◆ What to do ◆
An exact, complete copy of the entries is what is needed.

◆ Data for review ◆
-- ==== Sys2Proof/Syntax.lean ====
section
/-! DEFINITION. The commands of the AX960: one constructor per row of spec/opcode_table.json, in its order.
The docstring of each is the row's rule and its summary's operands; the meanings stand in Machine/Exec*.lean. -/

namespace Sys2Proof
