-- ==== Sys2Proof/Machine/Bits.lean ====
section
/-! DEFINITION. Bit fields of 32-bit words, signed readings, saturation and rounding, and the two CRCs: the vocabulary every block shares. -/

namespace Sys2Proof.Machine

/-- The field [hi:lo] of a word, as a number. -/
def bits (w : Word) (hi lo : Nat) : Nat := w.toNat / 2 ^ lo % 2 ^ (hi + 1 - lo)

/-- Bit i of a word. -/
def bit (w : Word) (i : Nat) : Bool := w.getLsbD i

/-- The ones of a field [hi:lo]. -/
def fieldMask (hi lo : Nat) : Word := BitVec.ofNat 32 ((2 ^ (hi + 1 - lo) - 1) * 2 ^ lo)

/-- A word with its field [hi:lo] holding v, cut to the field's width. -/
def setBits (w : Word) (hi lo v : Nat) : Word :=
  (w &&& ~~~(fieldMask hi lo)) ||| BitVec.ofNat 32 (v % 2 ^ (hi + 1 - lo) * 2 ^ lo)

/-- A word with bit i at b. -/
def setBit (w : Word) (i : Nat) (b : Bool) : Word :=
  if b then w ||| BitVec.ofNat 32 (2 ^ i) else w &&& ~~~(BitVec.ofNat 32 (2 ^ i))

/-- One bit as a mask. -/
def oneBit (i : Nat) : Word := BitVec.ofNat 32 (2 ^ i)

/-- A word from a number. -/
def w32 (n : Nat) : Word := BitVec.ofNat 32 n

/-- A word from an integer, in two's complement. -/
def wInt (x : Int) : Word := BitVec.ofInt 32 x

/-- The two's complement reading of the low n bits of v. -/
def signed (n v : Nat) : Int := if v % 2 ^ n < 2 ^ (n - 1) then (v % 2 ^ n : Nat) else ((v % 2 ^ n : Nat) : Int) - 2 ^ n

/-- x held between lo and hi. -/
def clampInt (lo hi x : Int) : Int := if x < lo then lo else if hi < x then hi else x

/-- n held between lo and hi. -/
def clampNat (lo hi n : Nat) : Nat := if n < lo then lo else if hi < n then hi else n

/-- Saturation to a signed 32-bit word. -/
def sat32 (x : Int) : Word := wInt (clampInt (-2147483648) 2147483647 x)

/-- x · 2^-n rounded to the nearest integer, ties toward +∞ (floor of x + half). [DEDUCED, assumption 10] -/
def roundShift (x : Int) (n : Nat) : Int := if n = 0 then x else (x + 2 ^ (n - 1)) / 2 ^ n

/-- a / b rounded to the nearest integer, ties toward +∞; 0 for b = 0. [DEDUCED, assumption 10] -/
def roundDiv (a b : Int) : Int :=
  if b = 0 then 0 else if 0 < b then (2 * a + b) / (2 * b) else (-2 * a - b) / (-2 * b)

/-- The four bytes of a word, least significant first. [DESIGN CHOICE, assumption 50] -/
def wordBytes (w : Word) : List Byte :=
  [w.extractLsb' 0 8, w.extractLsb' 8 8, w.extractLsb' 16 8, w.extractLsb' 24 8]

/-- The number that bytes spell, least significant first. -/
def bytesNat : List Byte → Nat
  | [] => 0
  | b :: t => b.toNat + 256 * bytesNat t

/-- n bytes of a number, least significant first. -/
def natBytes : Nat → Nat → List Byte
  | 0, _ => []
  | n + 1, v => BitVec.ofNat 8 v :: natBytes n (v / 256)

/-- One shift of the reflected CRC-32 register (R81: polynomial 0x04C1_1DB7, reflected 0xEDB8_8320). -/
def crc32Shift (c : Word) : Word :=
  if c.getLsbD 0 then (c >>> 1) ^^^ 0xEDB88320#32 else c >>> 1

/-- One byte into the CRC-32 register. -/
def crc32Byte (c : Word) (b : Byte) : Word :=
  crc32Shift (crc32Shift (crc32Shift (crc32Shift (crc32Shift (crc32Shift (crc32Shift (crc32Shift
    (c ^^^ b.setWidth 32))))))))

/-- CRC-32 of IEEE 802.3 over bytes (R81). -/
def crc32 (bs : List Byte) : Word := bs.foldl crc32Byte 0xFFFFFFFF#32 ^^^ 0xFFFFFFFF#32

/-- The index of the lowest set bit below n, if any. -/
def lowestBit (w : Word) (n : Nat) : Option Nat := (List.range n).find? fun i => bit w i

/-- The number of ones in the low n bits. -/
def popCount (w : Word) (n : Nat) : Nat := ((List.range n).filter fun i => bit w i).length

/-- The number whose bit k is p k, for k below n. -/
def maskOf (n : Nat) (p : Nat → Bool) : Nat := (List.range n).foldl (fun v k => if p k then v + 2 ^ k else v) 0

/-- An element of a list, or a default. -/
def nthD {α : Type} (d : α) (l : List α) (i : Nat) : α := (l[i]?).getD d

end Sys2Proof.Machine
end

◆ Output for this task ◆
-- ==== Sys2Proof/Syntax.lean ====
section
/-! DEFINITION. The commands of the AX960: one constructor per row of spec/opcode_table.json, in its order.
The docstring of each is the row's rule and its summary's operands; the meanings stand in Machine/Exec*.lean. -/

namespace Sys2Proof
-- ==== Sys2Proof/Machine/Bits.lean ====
section
/-! DEFINITION. Bit fields of 32-bit words, signed readings, saturation and rounding, and the two CRCs: the vocabulary every block shares. -/

namespace Sys2Proof.Machine

/-- The field [hi:lo] of a word, as a number. -/
def bits (w : Word) (hi lo : Nat) : Nat := w.toNat / 2 ^ lo % 2 ^ (hi + 1 - lo)

/-- Bit i of a word. -/
def bit (w : Word) (i : Nat) : Bool := w.getLsbD i

/-- The ones of a field [hi:lo]. -/
def fieldMask (hi lo : Nat) : Word := BitVec.ofNat 32 ((2 ^ (hi + 1 - lo) - 1) * 2 ^ lo)

/-- A word with its field [hi:lo] holding v, cut to the field's width. -/
def setBits (w : Word) (hi lo v : Nat) : Word :=
  (w &&& ~~~(fieldMask hi lo)) ||| BitVec.ofNat 32 (v % 2 ^ (hi + 1 - lo) * 2 ^ lo)

/-- A word with bit i at b. -/
def setBit (w : Word) (i : Nat) (b : Bool) : Word :=
  if b then w ||| BitVec.ofNat 32 (2 ^ i) else w &&& ~~~(BitVec.ofNat 32 (2 ^ i))

/-- One bit as a mask. -/
def oneBit (i : Nat) : Word := BitVec.ofNat 32 (2 ^ i)

/-- A word from a number. -/
def w32 (n : Nat) : Word := BitVec.ofNat 32 n

/-- A word from an integer, in two's complement. -/
def wInt (x : Int) : Word := BitVec.ofInt 32 x

/-- The two's complement reading of the low n bits of v. -/
def signed (n v : Nat) : Int := if v % 2 ^ n < 2 ^ (n - 1) then (v % 2 ^ n : Nat) else ((v % 2 ^ n : Nat) : Int) - 2 ^ n

/-- x held between lo and hi. -/
def clampInt (lo hi x : Int) : Int := if x < lo then lo else if hi < x then hi else x

/-- n held between lo and hi. -/
def clampNat (lo hi n : Nat) : Nat := if n < lo then lo else if hi < n then hi else n

/-- Saturation to a signed 32-bit word. -/
def sat32 (x : Int) : Word := wInt (clampInt (-2147483648) 2147483647 x)

/-- x · 2^-n rounded to the nearest integer, ties toward +∞ (floor of x + half). [DEDUCED, assumption 10] -/
def roundShift (x : Int) (n : Nat) : Int := if n = 0 then x else (x + 2 ^ (n - 1)) / 2 ^ n

/-- a / b rounded to the nearest integer, ties toward +∞; 0 for b = 0. [DEDUCED, assumption 10] -/
def roundDiv (a b : Int) : Int :=
  if b = 0 then 0 else if 0 < b then (2 * a + b) / (2 * b) else (-2 * a - b) / (-2 * b)

/-- The four bytes of a word, least significant first. [DESIGN CHOICE, assumption 50] -/
def wordBytes (w : Word) : List Byte :=
  [w.extractLsb' 0 8, w.extractLsb' 8 8, w.extractLsb' 16 8, w.extractLsb' 24 8]

/-- The number that bytes spell, least significant first. -/
def bytesNat : List Byte → Nat
  | [] => 0
  | b :: t => b.toNat + 256 * bytesNat t

/-- n bytes of a number, least significant first. -/
def natBytes : Nat → Nat → List Byte
  | 0, _ => []
  | n + 1, v => BitVec.ofNat 8 v :: natBytes n (v / 256)

/-- One shift of the reflected CRC-32 register (R81: polynomial 0x04C1_1DB7, reflected 0xEDB8_8320). -/
def crc32Shift (c : Word) : Word :=
  if c.getLsbD 0 then (c >>> 1) ^^^ 0xEDB88320#32 else c >>> 1

/-- One byte into the CRC-32 register. -/
def crc32Byte (c : Word) (b : Byte) : Word :=
  crc32Shift (crc32Shift (crc32Shift (crc32Shift (crc32Shift (crc32Shift (crc32Shift (crc32Shift
    (c ^^^ b.setWidth 32))))))))

/-- CRC-32 of IEEE 802.3 over bytes (R81). -/
def crc32 (bs : List Byte) : Word := bs.foldl crc32Byte 0xFFFFFFFF#32 ^^^ 0xFFFFFFFF#32

/-- The index of the lowest set bit below n, if any. -/
def lowestBit (w : Word) (n : Nat) : Option Nat := (List.range n).find? fun i => bit w i

/-- The number of ones in the low n bits. -/
def popCount (w : Word) (n : Nat) : Nat := ((List.range n).filter fun i => bit w i).length

/-- The number whose bit k is p k, for k below n. -/
def maskOf (n : Nat) (p : Nat → Bool) : Nat := (List.range n).foldl (fun v k => if p k then v + 2 ^ k else v) 0

/-- An element of a list, or a default. -/
def nthD {α : Type} (d : α) (l : List α) (i : Nat) : α := (l[i]?).getD d

end Sys2Proof.Machine
end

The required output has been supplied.